Curriculum Methods#

Syllabus has a small collection of curriculum learning methods implemented.These include simple techniques that are often used in practice but rarely highlighted in the literature,such as simulated annealing of difficulty, or sequential curricula of easy to hard tasks. We also have several popular curriculum learning baselines; Domain Randomization, Prioritized Level Replay (Jiang et al. 2021), and the learning progress curriculum introduced in Kanitscheider et al. 2021.

Domain Randomization#

A simple but strong baseline for curriculum learning that uniformly samples a task from the task space.

Sequential Curriculum#

Plays a provided list of tasks in order for a prespecified number of episodes. It can be used to manually design curricula by providing tasks in an order that you feel will result in the best final performance. Coming Soon: functional stopping criteria instead of a fixed number of episodes.

Simple Box Curriculum#

A simple curriculum that expands a zero-centered range from an initial range to a final range over a number of discrete steps. The curriculum increases the range to the next stage when a provided reward threshold is met.

Learning Progress#

Uses a heuristic to estimate the learning progress of a task. It maintains a fast and slow exponential moving average (EMA) of the task completion rates for a set of discrete tasks. By measuring the difference between the fast and slow EMAs and reweighting it to adjust for the time delay created by the EMA, this method can estimate the learning progress of a task. The curriculum then assigns a higher probability to tasks with a very high or very low learning progress, indicating that the agent is either learning or forgetting the task.
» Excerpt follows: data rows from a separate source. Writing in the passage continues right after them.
def dec2E (m : Nat) (w : SlotWord) : Option (Fld Instr) :=
  match m with
  | 0 => some ((dF2 w (dRm w)).map .vfadd)
  | 1 => some ((dF2 w (dRm w)).map .vfsub)
  | 2 => some ((dF2 w (dRm w)).map .vfmul)
  | 3 => some ((dF3 w).map .vfma)
  | 4 => some ((dF3 w).map .vfms)
  | 5 => some ((dF3 w).map .vfnma)
  | 6 => some ((dF2 w (dRm0 w)).map .vfmin)
  | 7 => some ((dF2 w (dRm0 w)).map .vfmax)
  | 8 => some ((dF1 w (dRm0 w)).map .vfabs)
  | 9 => some ((dF1 w (dRm0 w)).map .vfneg)
  | 10 => some ((dF1 w (dRm0 w)).map .vfclass)
  | _ => none

def dec2F (m : Nat) (w : SlotWord) : Option (Fld Instr) :=
  (decFCC m).map fun cc => (c0 w ((Fld.pure (Instr.vfcmp cc)).ap (gW w) |>.ap (decFTy (tyF w)) |>.ap (decD 16 (fDst w))
    |>.ap (decSrc 128 (fA w)) |>.ap (decSrc 128 (fB w)))).illIf (rmF w != 0)

def dec30 (m : Nat) (w : SlotWord) : Option (Fld Instr) :=
  match m with
  | 0 => some ((dF1 w (dRm w)).map .vfrcp)
  | 1 => some ((dF1 w (dRm w)).map .vfrsq)
  | 2 => some ((dF1 w (dRm w)).map .vfsqrt)
  | 3 => some ((dF1 w (dRm w)).map .vexp2)
  | 4 => some ((dF1 w (dRm w)).map .vlog2)
  | _ => none

def dec31 (m : Nat) (w : SlotWord) : Option (Fld Instr) :=
  if m < 3 then
    (decRed m).map fun op => b0 w (c0 w ((Fld.pure (Instr.vfred op)).ap (gW w) |>.ap (decFTy (tyF w))
      |>.ap (if op == .add then dRm w else dRm0 w) |>.ap (decD 64 (fDst w)) |>.ap (decSrc 128 (fA w))))
  else none

/-- VCVT, with the legal combinations of R277. -/
def dVCVT (w : SlotWord) : Fld Instr :=
  let f := (Fld.pure CV.mk).ap (gW w) |>.ap (decDst 128 (fDst w)) |>.ap (decSrc 128 (fA w))
    |>.ap (decXTy ((fB w).extractLsb' 4 4)) |>.ap (decXTy ((fB w).extractLsb' 0 4))
    |>.ap (.pure ((fC w).extractLsb' 0 2).toFin) |>.ap (decRnd3 ((fMod w).extractLsb' 2 3))
    |>.ap (.pure ((fMod w).getLsbD 1)) |>.ap (.pure ((fMod w).getLsbD 0))
  (((f.illIf (!f.val.ok)).resIf ((fB w).getLsbD 8)).resIf ((fC w).extractLsb' 2 7 != 0)).map .vcvt

/-- The rounding field of VQUANT and VDEQ: `CRM` alone (R275). -/
def dCrm (w : SlotWord) : Fld Rnd := (decRnd3 ((fMod w).extractLsb' 2 3)).illIf ((fMod w).extractLsb' 0 2 != 0)

def dVQUANT (w : SlotWord) : Fld Instr :=
  if (fB w).getLsbD 8 then
    noGuard w (c0 w (((Fld.pure Instr.vquantF).ap (decDst 128 (fDst w)) |>.ap (decSrc 128 (fA w))
      |>.ap (.pure ((fB w).getLsbD 7)) |>.ap (.pure ((fB w).extractLsb' 0 2).toFin) |>.ap (dCrm w)).resIf
      ((fB w).extractLsb' 2 5 != 0)))
  else
    let nr := (fB w).getLsbD 4
    let ring := fin16 ((fB w).extractLsb' 0 4)
    noGuard w (c0 w ((((Fld.pure Instr.vquant).ap (decDst 128 (fDst w)) |>.ap (decSrc 128 (fA w))
      |>.ap (decMXF ((fB w).extractLsb' 5 2)) |>.ap (.pure nr) |>.ap (.pure ring) |>.ap (dCrm w)).illIf
      (nr && ring != 0)).resIf ((fB w).getLsbD 7)))

def dVDEQ (w : SlotWord) : Fld Instr :=
  c0 w ((((Fld.pure Instr.vdeq).ap (gW w) |>.ap (decDst 128 (fDst w)) |>.ap (decSrc 128 (fA w))
    |>.ap (decMXF ((fB w).extractLsb' 5 2)) |>.ap (dCrm w)).resIf ((fB w).extractLsb' 7 2 != 0)).resIf
    ((fB w).extractLsb' 0 5 != 0))

def dVAMAX (w : SlotWord) : Fld Instr :=
  let ring := fin16 ((fC w).extractLsb' 0 4)
  let chk {α : Type} (f : Fld α) : Fld α :=
    mod0 w ((((f.illIf (kindOf (fDst w) != 3)).resIf (idxOf (fDst w) != 0)).resIf ((fB w).extractLsb' 5 4 != 0)).resIf
      ((fC w).extractLsb' 4 5 != 0))
  if (fB w).getLsbD 4 then
    chk (a0 w (((Fld.pure Instr.vamaxC).ap (gW w) |>.ap (.pure ring)).illIf ((fB w).extractLsb' 0 4 != 0)))
  else
    chk ((Fld.pure Instr.vamax).ap (gW w) |>.ap (decXFTy ((fB w).extractLsb' 0 4)) |>.ap (decSrc 128 (fA w))
      |>.ap (.pure ring))

def dVPACK (w : SlotWord) : Fld Instr :=
  let f := (Fld.pure V2.mk).ap (gW w) |>.ap (decXITy ((fC w).extractLsb' 0 4)) |>.ap (decDst 128 (fDst w))
    |>.ap (decSrc 128 (fA w)) |>.ap (decSrc 128 (fB w))
  ((((f.illIf (f.val.ty.width == 8)).illIf ((fMod w).extractLsb' 2 3 != 0)).illIf ((fMod w).getLsbD 0)).resIf
    ((fC w).extractLsb' 4 5 != 0)).map (Instr.vpack · ((fMod w).getLsbD 1))

def dVUNPACK (w : SlotWord) : Fld Instr :=
  let f := (Fld.pure V1.mk).ap (gW w) |>.ap (decXITy ((fB w).extractLsb' 0 4)) |>.ap (decDst 128 (fDst w))
    |>.ap (decSrc 128 (fA w))
  mod0 w (((((f.illIf (f.val.ty.width == 32)).illIf ((fC w).getLsbD 1)).resIf ((fB w).extractLsb' 4 5 != 0)).resIf
    ((fC w).extractLsb' 2 7 != 0)).map (Instr.vunpack · ((fC w).getLsbD 0)))

def dec32 (m : Nat) (w : SlotWord) : Option (Fld Instr) :=
  match m with
  | 0 => some (dVCVT w)
  | 1 => some (dVQUANT w)
  | 2 => some (dVDEQ w)
  | 3 => some (dVAMAX w)
  | 4 => some (dVPACK w)
  | 5 => some (dVUNPACK w)
  | _ => none

def dec18 (m : Nat) (w : SlotWord) : Option (Fld Instr) :=
  if m < 8 then (dLD m w).map (·.map .ld) else (dLD (m - 8) w).map (·.map .ldG)
def dec19 (m : Nat) (w : SlotWord) : Option (Fld Instr) :=
  (decSt m (fDst w)).map fun a => tok0 w (lease0 w ((Fld.pure Instr.st).ap (gW w) |>.ap a |>.ap (dM w) |>.ap (bufW w)))
def dec1A (m : Nat) (w : SlotWord) : Option (Fld Instr) :=
  if m < 8 then
    (decESz m).map fun z => mod0 w (c0 w ((Fld.pure Instr.lds).ap (gW w) |>.ap (.pure z) |>.ap (decDst 128 (fDst w))
      |>.ap (decS 64 (fA w)) |>.ap (decS 64 (fB w))))
  else
    (decESz (m - 8)).map fun z => mod0 w (dst0 w ((Fld.pure Instr.sts).ap (gW w) |>.ap (.pure z)
      |>.ap (decS 64 (fA w)) |>.ap (decS 64 (fB w)) |>.ap (decSrc 128 (fC w))))
/-- A second vector register in slot 3 or 4 is illegal (R112). -/
def dec1B (m : Nat) (w : SlotWord) : Option (Fld Instr) :=
  if m < 8 then
    (decESz m).map fun z => mod0 w (c0 w ((Fld.pure Instr.ldx).ap (gW w) |>.ap (.pure z) |>.ap (decDst 128 (fDst w))
      |>.ap (decS 64 (fA w)) |>.ap (decSrc 128 (fB w))))
  else
    (decESz (m - 8)).map fun z =>
      let b := decSrc 128 (fB w)
      let c := decSrc 128 (fC w)
      mod0 w (dst0 w (((Fld.pure Instr.stx).ap (gW w) |>.ap (.pure z) |>.ap (decS 64 (fA w)) |>.ap b |>.ap c).illIf
        (b.val.isReg && c.val.isReg)))

def dec1C (m : Nat) (w : SlotWord) : Option (Fld Instr) := (dLG (m % 8) w (dLease (8 ≤ m) w)).map (·.map .ldg)
def dec1D (m : Nat) (w : SlotWord) : Option (Fld Instr) := (dLG (m % 8) w (dLease (8 ≤ m) w)).map (·.map .ldgG)
def dec1E (m : Nat) (w : SlotWord) : Option (Fld Instr) := (dSG (m % 8) w (dLease (8 ≤ m) w)).map (·.map .stg)
def dec1F (m : Nat) (w : SlotWord) : Option (Fld Instr) :=
  if m < 8 then (dLG m w (noLease w)).map (·.map .ldc) else (dSG (m - 8) w (noLease w)).map (·.map .stc)

def dec20 (m : Nat) (w : SlotWord) : Option (Fld Instr) :=
  match m with
  | 0 => some (dst0 w (c0 w ((((Fld.pure Instr.smap).ap (gW w) |>.ap (decS 64 (fA w)) |>.ap (decS 64 (fB w))
      |>.ap (.pure (Fin.ofNat 7 ((fMod w).extractLsb' 0 3).toNat))).illIf ((fMod w).extractLsb' 0 3 == 7)).illIf
      ((fMod w).extractLsb' 3 2 != 0))))
  | 1 => some (mod0 w (dst0 w (b0 w (c0 w ((Fld.pure Instr.sunmap).ap (gW w) |>.ap (decS 64 (fA w)))))))
  | 2 => some (dst0 w (lease0 w ((Fld.pure Instr.sflush).ap (gW w) |>.ap (dM w) |>.ap (tokW w) |>.ap (bufW w))))
  | 3 => some (mod0 w (dst0 w (b0 w (c0 w ((Fld.pure Instr.sdrop).ap (gW w) |>.ap (decS 64 (fA w)))))))
  | _ => none

def dec21 (m : Nat) (w : SlotWord) : Option (Fld Instr) :=
  match m with
  | 0 => some (tok0 w (lease0 w (buf0 w ((Fld.pure Instr.qbind).ap (gW w) |>.ap (decReg 8 (fDst w)) |>.ap (dM w)))))
  | 1 => some (mod0 w (dst0 w (b0 w (c0 w ((Fld.pure Instr.qunbind).ap (gW w) |>.ap (decReg 8 (fA w)))))))
  | 2 => some (mod0 w (b0 w (c0 w ((Fld.pure Instr.qstat).ap (gW w) |>.ap (decD 64 (fDst w)) |>.ap (decReg 8 (fA w))))))
  | 3 => some (mod0 w (dst0 w (b0 w (c0 w ((Fld.pure Instr.qflush).ap (gW w) |>.ap (decReg 8 (fA w)))))))
  | _ => none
For more information you can read the original paper Multi-task curriculum learning in a complex, visual, hard-exploration domain: Minecraft (Kanitscheider et al. 2021).

Prioritized Level Replay#

A curriculum learning method that estimates an agent’s regret on particular environment instantiations and uses a prioritized replay buffer to replay levels for which the agent has high regret. This implementation is based on the open-source original implementation at https://github.com/facebookresearch/level-replay, but has been modified to support Syllabus task spaces instead of just environment seeds. PLR has been used in multiple prominent RL works. For more information you can read the original paper Prioritized Level Replay (Jiang et al. 2021).